I am somewhat stupidly stuck on the "first" sample which takes a very long time to run. What is obvious is that as it goes through what im guessing is the "peeling off" process that the time taken to consider each component is relative to the number of nodes in the graph.

For instance initially it reports (quite quickly)

252 nodes remain in component
243 nodes remain in component
217 nodes remain in component
201 nodes remain in component
194 nodes remain in component
182 nodes remain in component
182 nodes remain in component

but then much later (around 48h later)

its displaying

2355264 nodes remain in component
2355264 nodes remain in component
2355264 nodes remain in component
2355264 nodes remain in component
2355264 nodes remain in component
2355262 nodes remain in component
2355262 nodes remain in component
2355262 nodes remain in component

A single "peeling" process takes around 5 h and you see the number of nodes remaining often is not reduced, only 2 nodes in total.

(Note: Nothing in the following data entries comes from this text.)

-- ==== Sys2Proof/Laws/WithinStartup.lean ====
section
/-! SUPPORT. What each operation of Machine/Startup.lean may change, and that it keeps the form of the state. -/
namespace Sys2Proof.Machine
set_option Elab.async false

variable {g : Scope} {s u : State}

theorem State.setStart_within {f : StartState → StartState} (p_start : Part.start ∈ g.parts) (h : Within g s u) :
    Within g s (State.setStart u f) := by
  unfold State.setStart
  exact Within.setStart p_start h

theorem State.mapObjects_within (p_start : Part.start ∈ g.parts) (h : Within g s u) (k_retiredCol : ∀ n, g.keys (Obj.retiredCol n) := by assumption) (k_retiredCount : g.keys Obj.retiredCount := by assumption) :
    Within g s (State.mapObjects u) := by
  unfold State.mapObjects
  extract_lets +onlyGivenNames -underBinder -merge s1
  have h2 : Within g s s1 := (Within.foldl (fun x3 x4 h5 => (State.wr_within h5 _ _)) h)
  extract_lets +onlyGivenNames -underBinder -merge n6
  extract_lets +onlyGivenNames -underBinder -merge s7
  have h8 : Within g s s7 := (State.wr_within h2 _ _)
  extract_lets +onlyGivenNames -underBinder -merge s9
  have h10 : Within g s s9 := (Within.ite (State.lifeWarn_within p_start h8) h8)
  exact Within.ite (State.lifeExceed_within p_start h10) h10

theorem State.retireTiles_within (p_start : Part.start ∈ g.parts) (h : Within g s u) (k_retiredCol : ∀ n, g.keys (Obj.retiredCol n) := by assumption) (k_retiredCount : g.keys Obj.retiredCount := by assumption) :
    Within g s (State.retireTiles u) := by
  unfold State.retireTiles
  extract_lets +onlyGivenNames -underBinder -merge n1
  extract_lets +onlyGivenNames -underBinder -merge s2
  have h3 : Within g s s2 := (State.setStart_within p_start h)
  extract_lets +onlyGivenNames -underBinder -merge s4
  have h5 : Within g s s4 := (Within.foldl (fun x6 x7 h8 => (by
    split
    · exact State.raise_within h8
    · exact h8)) h3)
  exact State.mapObjects_within p_start h5

theorem State.reportFlash_within (h : Within g s u) (k_any : ∀ k, g.keys k := by assumption) :
    Within g s (State.reportFlash u) := by
  unfold State.reportFlash
  extract_lets s1
  have h1 : Within g s s1 := Within.foldl (fun _ _ hv => State.raiseAny_within hv k_any) h
  exact Within.setDict h1 rfl id

theorem State.powerGood_within {written : Bool} (p_now : Part.now ∈ g.parts) (p_standby : Part.standby ∈ g.parts) (p_staged : Part.staged ∈ g.parts) (p_store : Part.store ∈ g.parts) (p_clock : Part.clock ∈ g.parts) (p_start : Part.start ∈ g.parts) (h : Within g s u) (k_activeSlot : g.keys Obj.activeSlot := by assumption) (k_any : ∀ k, g.keys k := by assumption) (k_dictVersion : g.keys Obj.dictVersion := by assumption) (k_fwVersion : g.keys Obj.fwVersion := by assumption) (k_moduleState : g.keys Obj.moduleState := by assumption) (k_powerSession : g.keys Obj.powerSession := by assumption) (k_retiredCol : ∀ n, g.keys (Obj.retiredCol n) := by assumption) (k_retiredCount : g.keys Obj.retiredCount := by assumption) (k_sessionStartPoweredS : g.keys Obj.sessionStartPoweredS := by assumption) (k_settingsResetCount : g.keys Obj.settingsResetCount := by assumption) (k_settingsState : g.keys Obj.settingsState := by assumption) (k_szState : ∀ n, g.keys (Obj.szState n) := by assumption) :
    Within g s (State.powerGood u written) := by
  unfold State.powerGood
  exact Within.ite h (by
    extract_lets +onlyGivenNames -underBinder -merge s1
    have h2 : Within g s s1 := (Within.many h rfl (fun p => by cases p <;> first | exact .inr rfl | exact .inl ‹_›) (fun f => ⟨f.1, f.2, f.3, f.4, f.5, f.6, f.7, f.8, f.9, f.10, f.11, f.12⟩) rfl)
    extract_lets +onlyGivenNames -underBinder -merge s3
    have h4 : Within g s s3 := (State.setClock_within p_clock h2)
    extract_lets +onlyGivenNames -underBinder -merge n5
    extract_lets +onlyGivenNames -underBinder -merge n6
    extract_lets +onlyGivenNames -underBinder -merge s7
    have h8 : Within g s s7 := (State.setStart_within p_start h4)
    extract_lets +onlyGivenNames -underBinder -merge s9
    have h10 : Within g s s9 := (State.wr_within (State.wr_within (State.wr_within h8 _ _) _ _) _ _)
    extract_lets +onlyGivenNames -underBinder -merge s11
    have h12 : Within g s s11 := (State.retireTiles_within p_start (State.loadSettings_within p_staged p_store (State.readVersions_within h10)))
    extract_lets +onlyGivenNames -underBinder -merge s13
    have h14 : Within g s s13 := (Within.ite (Within.ite (State.raise_within h12) h12) (State.raise_within h12))
    exact State.reportFlash_within h14)

theorem execStandbyPowerGood_within {written : Bool} (p_now : Part.now ∈ g.parts) (p_standby : Part.standby ∈ g.parts) (p_staged : Part.staged ∈ g.parts) (p_store : Part.store ∈ g.parts) (p_clock : Part.clock ∈ g.parts) (p_start : Part.start ∈ g.parts) (h : Within g s u) (k_activeSlot : g.keys Obj.activeSlot := by assumption) (k_any : ∀ k, g.keys k := by assumption) (k_dictVersion : g.keys Obj.dictVersion := by assumption) (k_fwVersion : g.keys Obj.fwVersion := by assumption) (k_moduleState : g.keys Obj.moduleState := by assumption) (k_powerSession : g.keys Obj.powerSession := by assumption) (k_retiredCol : ∀ n, g.keys (Obj.retiredCol n) := by assumption) (k_retiredCount : g.keys Obj.retiredCount := by assumption) (k_sessionStartPoweredS : g.keys Obj.sessionStartPoweredS := by assumption) (k_settingsResetCount : g.keys Obj.settingsResetCount := by assumption) (k_settingsState : g.keys Obj.settingsState := by assumption) (k_szState : ∀ n, g.keys (Obj.szState n) := by assumption) :
    Leads g s (execStandbyPowerGood written u) := by
  unfold execStandbyPowerGood
  exact Leads.next (State.powerGood_within p_now p_standby p_staged p_store p_clock p_start h)

theorem State.slotSample_within {v : Nat} (p_start : Part.start ∈ g.parts) (h : Within g s u) (k_fldNode : g.keys Obj.fldNode := by assumption) :
    Within g s (State.slotSample u v) := by
  unfold State.slotSample
  exact Within.ite h (by
    extract_lets +onlyGivenNames -underBinder -merge n1
    extract_lets +onlyGivenNames -underBinder -merge n2
    extract_lets +onlyGivenNames -underBinder -merge s3
    have h4 : Within g s s3 := (State.setStart_within p_start h)
    clear_value n2
    split
    · exact Within.ite h4 (State.wr_within h4 _ _)
    · exact h4)

theorem execSlotIdSample_within {v : Fin 64} (p_start : Part.start ∈ g.parts) (h : Within g s u) (k_fldNode : g.keys Obj.fldNode := by assumption) :
    Leads g s (execSlotIdSample v u) := by
  unfold execSlotIdSample
  exact Leads.next (State.slotSample_within p_start h)

theorem State.hostDown_within {p1 : HostPort} (p_prep : Part.prep ∈ g.parts) (p_bar0 : Part.bar0 ∈ g.parts) (p_cmd : Part.cmd ∈ g.parts) (p_castMem : Part.castMem ∈ g.parts) (p_tile : Part.tile ∈ g.parts) (p_spans : Part.spans ∈ g.parts) (p_upd : Part.upd ∈ g.parts) (p_link : Part.link ∈ g.parts) (p_coll : Part.coll ∈ g.parts) (p_tier : Part.tier ∈ g.parts) (p_store : Part.store ∈ g.parts) (p_cross : Part.cross ∈ g.parts) (p_fw : Part.fw ∈ g.parts) (p_start : Part.start ∈ g.parts) (h : Within g s u) (k_actMode : g.keys Obj.actMode := by assumption) (k_actStep : g.keys Obj.actStep := by assumption) (k_chRetired : ∀ n, g.keys (Obj.chRetired n) := by assumption) (k_collBytesTx : g.keys Obj.collBytesTx := by assumption) (k_collMismatchCycles : g.keys Obj.collMismatchCycles := by assumption) (k_decState : ∀ n, g.keys (Obj.decState n) := by assumption) (k_flitsTx : ∀ n, g.keys (Obj.flitsTx n) := by assumption) (k_groupState : g.keys Obj.groupState := by assumption) (k_ideState : ∀ n, g.keys (Obj.ideState n) := by assumption) (k_lenderKey : ∀ n, g.keys (lenderKey n) := by assumption) (k_linkRate : ∀ n, g.keys (Obj.linkRate n) := by assumption) (k_linkState : ∀ n, g.keys (Obj.linkState n) := by assumption) (k_linkWidth : ∀ n, g.keys (Obj.linkWidth n) := by assumption) (k_prepEpoch : g.keys Obj.prepEpoch := by assumption) (k_prepStep : g.keys Obj.prepStep := by assumption) (k_sparePages : g.keys Obj.sparePages := by assumption) (k_t1PoolPages : g.keys Obj.t1PoolPages := by assumption) (k_tmDiscards : g.keys Obj.tmDiscards := by assumption) (k_tmEvictions : g.keys Obj.tmEvictions := by assumption) (k_tmWaitCycles : g.keys Obj.tmWaitCycles := by assumption) :
    Within g s (State.hostDown u p1) := by
  unfold State.hostDown
  extract_lets +onlyGivenNames -underBinder -merge n1
  extract_lets +onlyGivenNames -underBinder -merge s2
  have h3 : Within g s s2 := (State.wr_within (State.wr_within (State.wr_within h _ _) _ _) _ _)
  extract_lets +onlyGivenNames -underBinder -merge s4
  have h5 : Within g s s4 := (Within.ite (State.lenderLost_within p_prep p_bar0 p_cmd p_castMem p_tile p_spans p_upd p_link p_coll p_tier p_store p_cross p_start h3) h3)
  extract_lets +onlyGivenNames -underBinder -merge s6
  have h7 : Within g s s6 := (State.resetPort_within p_cmd (State.setIdeKey_within p_fw (State.ideStop_within h5)))
  extract_lets +onlyGivenNames -underBinder -merge s8
  have h9 : Within g s s8 := (Within.ite (State.wr_within h7 _ _) h7)
  exact State.setSpdm_within p_fw h9

theorem execHostLinkDown_within {p0 : HostPort} (p_prep : Part.prep ∈ g.parts) (p_bar0 : Part.bar0 ∈ g.parts) (p_cmd : Part.cmd ∈ g.parts) (p_castMem : Part.castMem ∈ g.parts) (p_tile : Part.tile ∈ g.parts) (p_spans : Part.spans ∈ g.parts) (p_upd : Part.upd ∈ g.parts) (p_link : Part.link ∈ g.parts) (p_coll : Part.coll ∈ g.parts) (p_tier : Part.tier ∈ g.parts) (p_store : Part.store ∈ g.parts) (p_cross : Part.cross ∈ g.parts) (p_fw : Part.fw ∈ g.parts) (p_start : Part.start ∈ g.parts) (h : Within g s u) (k_actMode : g.keys Obj.actMode := by assumption) (k_actStep : g.keys Obj.actStep := by assumption) (k_chRetired : ∀ n, g.keys (Obj.chRetired n) := by assumption) (k_collBytesTx : g.keys Obj.collBytesTx := by assumption) (k_collMismatchCycles : g.keys Obj.collMismatchCycles := by assumption) (k_decState : ∀ n, g.keys (Obj.decState n) := by assumption) (k_flitsTx : ∀ n, g.keys (Obj.flitsTx n) := by assumption) (k_groupState : g.keys Obj.groupState := by assumption) (k_ideState : ∀ n, g.keys (Obj.ideState n) := by assumption) (k_lenderKey : ∀ n, g.keys (lenderKey n) := by assumption) (k_linkRate : ∀ n, g.keys (Obj.linkRate n) := by assumption) (k_linkState : ∀ n, g.keys (Obj.linkState n) := by assumption) (k_linkWidth : ∀ n, g.keys (Obj.linkWidth n) := by assumption) (k_prepEpoch : g.keys Obj.prepEpoch := by assumption) (k_prepStep : g.keys Obj.prepStep := by assumption) (k_sparePages : g.keys Obj.sparePages := by assumption) (k_t1PoolPages : g.keys Obj.t1PoolPages := by assumption) (k_tmDiscards : g.keys Obj.tmDiscards := by assumption) (k_tmEvictions : g.keys Obj.tmEvictions := by assumption) (k_tmWaitCycles : g.keys Obj.tmWaitCycles := by assumption) :
    Leads g s (execHostLinkDown p0 u) := by
  unfold execHostLinkDown
  exact Leads.next (Within.ite h (State.hostDown_within p_prep p_bar0 p_cmd p_castMem p_tile p_spans p_upd p_link p_coll p_tier p_store p_cross p_fw p_start h))

theorem execHostLinkUp_within {p0 : HostPort} {rate : Nat} {width : Nat} (h : Within g s u) (k_linkRate : ∀ n, g.keys (Obj.linkRate n) := by assumption) (k_linkState : ∀ n, g.keys (Obj.linkState n) := by assumption) (k_linkWidth : ∀ n, g.keys (Obj.linkWidth n) := by assumption) :
    Leads g s (execHostLinkUp p0 rate width u) := by
  unfold execHostLinkUp
  exact Leads.next (by
    extract_lets +onlyGivenNames -underBinder -merge n1
    exact Within.ite (State.wr_within (State.wr_within (State.wr_within h _ _) _ _) _ _) h)

theorem State.hostTrain_within {p1 : HostPort} (h : Within g s u) (k_linkState : ∀ n, g.keys (Obj.linkState n) := by assumption) :
    Within g s (State.hostTrain u p1) := by
  unfold State.hostTrain
  extract_lets +onlyGivenNames -underBinder -merge n1
  exact Within.ite (State.wr_within h _ _) h

theorem State.setPerst_within {p1 : HostPort} {v : Bool} (p_start : Part.start ∈ g.parts) (h : Within g s u) :
    Within g s (State.setPerst u p1 v) := by
  unfold State.setPerst
  exact State.setStart_within p_start h

theorem execPerstAssert_within {p0 : HostPort} (p_prep : Part.prep ∈ g.parts) (p_bar0 : Part.bar0 ∈ g.parts) (p_cmd : Part.cmd ∈ g.parts) (p_castMem : Part.castMem ∈ g.parts) (p_tile : Part.tile ∈ g.parts) (p_spans : Part.spans ∈ g.parts) (p_upd : Part.upd ∈ g.parts) (p_link : Part.link ∈ g.parts) (p_coll : Part.coll ∈ g.parts) (p_tier : Part.tier ∈ g.parts) (p_store : Part.store ∈ g.parts) (p_cross : Part.cross ∈ g.parts) (p_fw : Part.fw ∈ g.parts) (p_start : Part.start ∈ g.parts) (h : Within g s u) (k_actMode : g.keys Obj.actMode := by assumption) (k_actStep : g.keys Obj.actStep := by assumption) (k_chRetired : ∀ n, g.keys (Obj.chRetired n) := by assumption) (k_collBytesTx : g.keys Obj.collBytesTx := by assumption) (k_collMismatchCycles : g.keys Obj.collMismatchCycles := by assumption) (k_decState : ∀ n, g.keys (Obj.decState n) := by assumption) (k_flitsTx : ∀ n, g.keys (Obj.flitsTx n) := by assumption) (k_groupState : g.keys Obj.groupState := by assumption) (k_ideState : ∀ n, g.keys (Obj.ideState n) := by assumption) (k_lenderKey : ∀ n, g.keys (lenderKey n) := by assumption) (k_linkRate : ∀ n, g.keys (Obj.linkRate n) := by assumption) (k_linkState : ∀ n, g.keys (Obj.linkState n) := by assumption) (k_linkWidth : ∀ n, g.keys (Obj.linkWidth n) := by assumption) (k_prepEpoch : g.keys Obj.prepEpoch := by assumption) (k_prepStep : g.keys Obj.prepStep := by assumption) (k_sparePages : g.keys Obj.sparePages := by assumption) (k_t1PoolPages : g.keys Obj.t1PoolPages := by assumption) (k_tmDiscards : g.keys Obj.tmDiscards := by assumption) (k_tmEvictions : g.keys Obj.tmEvictions := by assumption) (k_tmWaitCycles : g.keys Obj.tmWaitCycles := by assumption) :
    Leads g s (execPerstAssert p0 u) := by
  unfold execPerstAssert
  exact Leads.next (State.hostDown_within p_prep p_bar0 p_cmd p_castMem p_tile p_spans p_upd p_link p_coll p_tier p_store p_cross p_fw p_start (State.setPerst_within p_start h))

theorem execPerstRelease_within {p0 : HostPort} (p_start : Part.start ∈ g.parts) (h : Within g s u) (k_linkState : ∀ n, g.keys (Obj.linkState n) := by assumption) :
    Leads g s (execPerstRelease p0 u) := by
  unfold execPerstRelease
  exact Leads.next (State.hostTrain_within (State.setPerst_within p_start h))

theorem State.toStage_within {k : Nat} (p_start : Part.start ∈ g.parts) (h : Within g s u) :
    Within g s (State.toStage u k) := by
  unfold State.toStage
  exact State.setStart_within p_start h

theorem State.fromStage2_within (p_start : Part.start ∈ g.parts) (h : Within g s u) (k_moduleState : g.keys Obj.moduleState := by assumption) :
    Within g s (State.fromStage2 u) := by
  unfold State.fromStage2
  exact State.toStage_within p_start (State.wr_within h _ _)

Im wondering: Is this something that should be discarded (super high number of nodes), is there a setting that im missing that would circumvent such graph components being profiled? Or should i be getting super excited and ready to write a Nature paper??

@dpellow
Copy link
Collaborator

dpellow commented Oct 12, 2021

Yes you are correct, SCAPP processes the assembly graph one component at a time and the processing time for each component increases with the number of nodes it contains.

There is no direct way to get around this (although you could increase the number of threads if you have the compute resources). However, more than 2 million nodes in a component sounds very large, maybe there is a way to construct a smaller graph (that better assembles the sequence into fewer but longer nodes): how many reads is the sample? What assembler did you use to assemble it? What was the value of k?

@jnwoodhouse
Copy link
Author

The sample has around 100M reads (14,6B bases)

We ran spades in meta mode, the max K should be 77. We have over 1000 samples as part of this project and we have already done the assembly and binning for all samples. I was optimistic that we could look through the samples also for plasmids but obviously if it takes 5+ days per sample we might have a small problem. Currently I am running on 1.5TB cluster with the option for up to 96 threads.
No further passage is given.